7 The works of his hands are faithfulness and justice; *
all his commandments are sure.
8 They stand fast for ever and ever, *
because they are done in truth and equity.
9 He sent redemption to his people;
he commanded his covenant for ever; *
holy and awesome is his Name.
10 The fear of the Lord is the beginning of wisdom; *
those who act accordingly have a good understanding;
his praise endures for ever.
(read by assigned person)
On the way to Jerusalem Jesus was going through the region between Samaria and Galilee. As he entered a village, ten lepers approached him. Keeping their distance, they called out, saying, "Jesus, Master, have mercy on us!" When he saw them, he said to them, "Go and show yourselves to the priests." And as they went, they were made clean. Then one of them, when he saw that he was healed, turned back, praising God with a loud voice. He prostrated himself at Jesus' feet and thanked him. And he was a Samaritan. Then Jesus asked, "Were not ten made clean? But the other nine, where are they? Was none of them found to return and give praise to God except this foreigner?" Then he said to him, "Get up and go on your way; your faith has made you well."
Prayers for Ourselves and For Others (take this time to each offer one person/event that you would like to hold in prayer as well as one thing you are thankful for)
Dear God, tonight I ask your prayers for.......

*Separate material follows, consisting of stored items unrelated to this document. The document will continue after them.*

theorem wf_writeState (p o : Nat) (bs : List Byte) (h : s.mem.wf) : (s.writeState p o bs).mem.wf := by
  obtain ⟨h1, h2, h3, h4, h5, h6, h7, h8, h9⟩ := h
  exact ⟨h1, h2, wf_putWords _ _ _ h3, h4, h5, h6, h7, wf_poisonWrite _ _ _ h8, h9⟩

theorem wf_zeroMarked (n : Nat) (h : s.mem.wf) : (s.zeroMarked n).mem.wf := by
  refine wf_fold _ (fun s k h => ?_) _ h
  obtain ⟨h1, h2, h3, h4, h5, h6, h7, h8⟩ := h
  refine wf_updMem _ ⟨h1, wf_putBytes _ _ h2, h3, h4, h5, ?_, ?_, h8⟩
  · show NMap.wf (fun _ => false) (NMap.set (fun _ => false) s.mem.marks k false)
    exact NMap.wf_set _ _ h6
  · show NMap.wf (fun _ => false) (clearRange (k * 4) (k * 4 + 4) s.mem.poisonTile)
    exact wf_clearRange _ _ h7

theorem setHalves_mem (n : Nat) (x : Halves) : (s.setHalves n x).mem = s.mem := rfl

theorem wf_configure (n : Nat) (c : Option (Nat × W64)) (h : s.mem.wf) : (s.configure n c).mem.wf := by
  unfold configure
  rw [setHalves_mem]
  exact wf_zeroMarked n h

theorem wf_copyBonded (a b n : Nat) (h : s.mem.wf) :
    (s.updMem fun m => { m with bonded := copyBytes m.bondedBase b n (some a) m.bonded }).mem.wf := by
  obtain ⟨h1, h2, h3, h4, h5⟩ := h
  exact ⟨h1, h2, h3, wf_copyBytes b n (some a) (wf_clearRange b (b + n) h4), h5⟩

theorem wf_rewriteBonded (a b n : Nat) (h : s.mem.wf) :
    (s.updMem fun m => { m with bonded := putBytes m.bondedBase m.bonded b (bytesAt m.bondedBase m.bonded a n) }).mem.wf := by
  obtain ⟨h1, h2, h3, h4, h5⟩ := h
  exact ⟨h1, h2, h3, wf_putBytes _ _ h4, h5⟩

theorem wf_copyPage (a b : Nat) (h : s.mem.wf) : (s.copyPage a b).mem.wf := by
  unfold copyPage
  dsimp only
  split
  · exact wf_copyBonded a b 32768 h
  · exact wf_rewriteBonded a b 32768 h

theorem wf_putTileByte (a : Nat) (b : Byte) (h : s.mem.wf) :
    (s.updMem fun m => { m with tile := NMap.set m.tileBase m.tile a b }).mem.wf := by
  obtain ⟨h1, h2, h3, h4, h5, h6, h7, h8, h9⟩ := h
  exact Mem.wf_same (m := s.mem) ⟨h1, h2, h3, h4, h5, h6, h7, h8, h9⟩ rfl (NMap.wf_set _ _ h2) h3 h4 h5 h6 h7 h8 h9

theorem wf_loadLive (l : Loaded) (area : NMap Byte) (h : s.mem.wf) : (s.loadLive l area).mem.wf :=
  wf_fold _ (fun _ x h => wf_putTileByte ((l.place[x.1 / 0x100000]?).getD 0 * 0x100000 + x.1 % 0x100000) x.2 h) _ h

/-- The base of a unit other than `u` does not move when `u` alone does. -/
theorem base_other {m w : Mem} {u v x : Nat} (a : Nat) (hl : w.lost = NMap.set (fun _ => 0) m.lost u x) (h : v ≠ u) :
    w.base v a = m.base v a := by
  simp [Mem.base, hl, NMap.get_set_other _ _ _ h]

/-- What unit `u` reads as when nothing is listed moves no entry of the other units. -/
theorem wf_tile_unit {m w : Mem} {u x : Nat} {l : NMap Byte} (hl : w.lost = NMap.set (fun _ => 0) m.lost u x)
    (h : NMap.wf m.tileBase l) (hu : ∀ p ∈ l, p.1 < 0x20000000 → 512 + p.1 / 0x100000 ≠ u) :
    NMap.wf w.tileBase l := by
  refine NMap.wf_base h fun p hp => ?_
  unfold Mem.tileBase
  split
  · next hb => exact base_other _ hl (hu p hp hb)
  · rfl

and I give you thanks for ..........
The Lord’s Prayer
(read in unison)
Our Father, who art in heaven,
hallowed be thy Name,
thy kingdom come,
thy will be done,
on earth as it is in heaven.
Give us this day our daily bread.
And forgive us our trespasses,
as we forgive those
who trespass against us.
And lead us not into temptation,
but deliver us from evil.
For thine is the kingdom,
and the power, and the glory,
for ever and ever.
(read by assigned person)
Lord, we pray that your grace may always precede and follow us, that we may continually be given to good works; through Jesus Christ our Lord, who lives and reigns with you and the Holy Spirit, one God, now and for ever. Amen.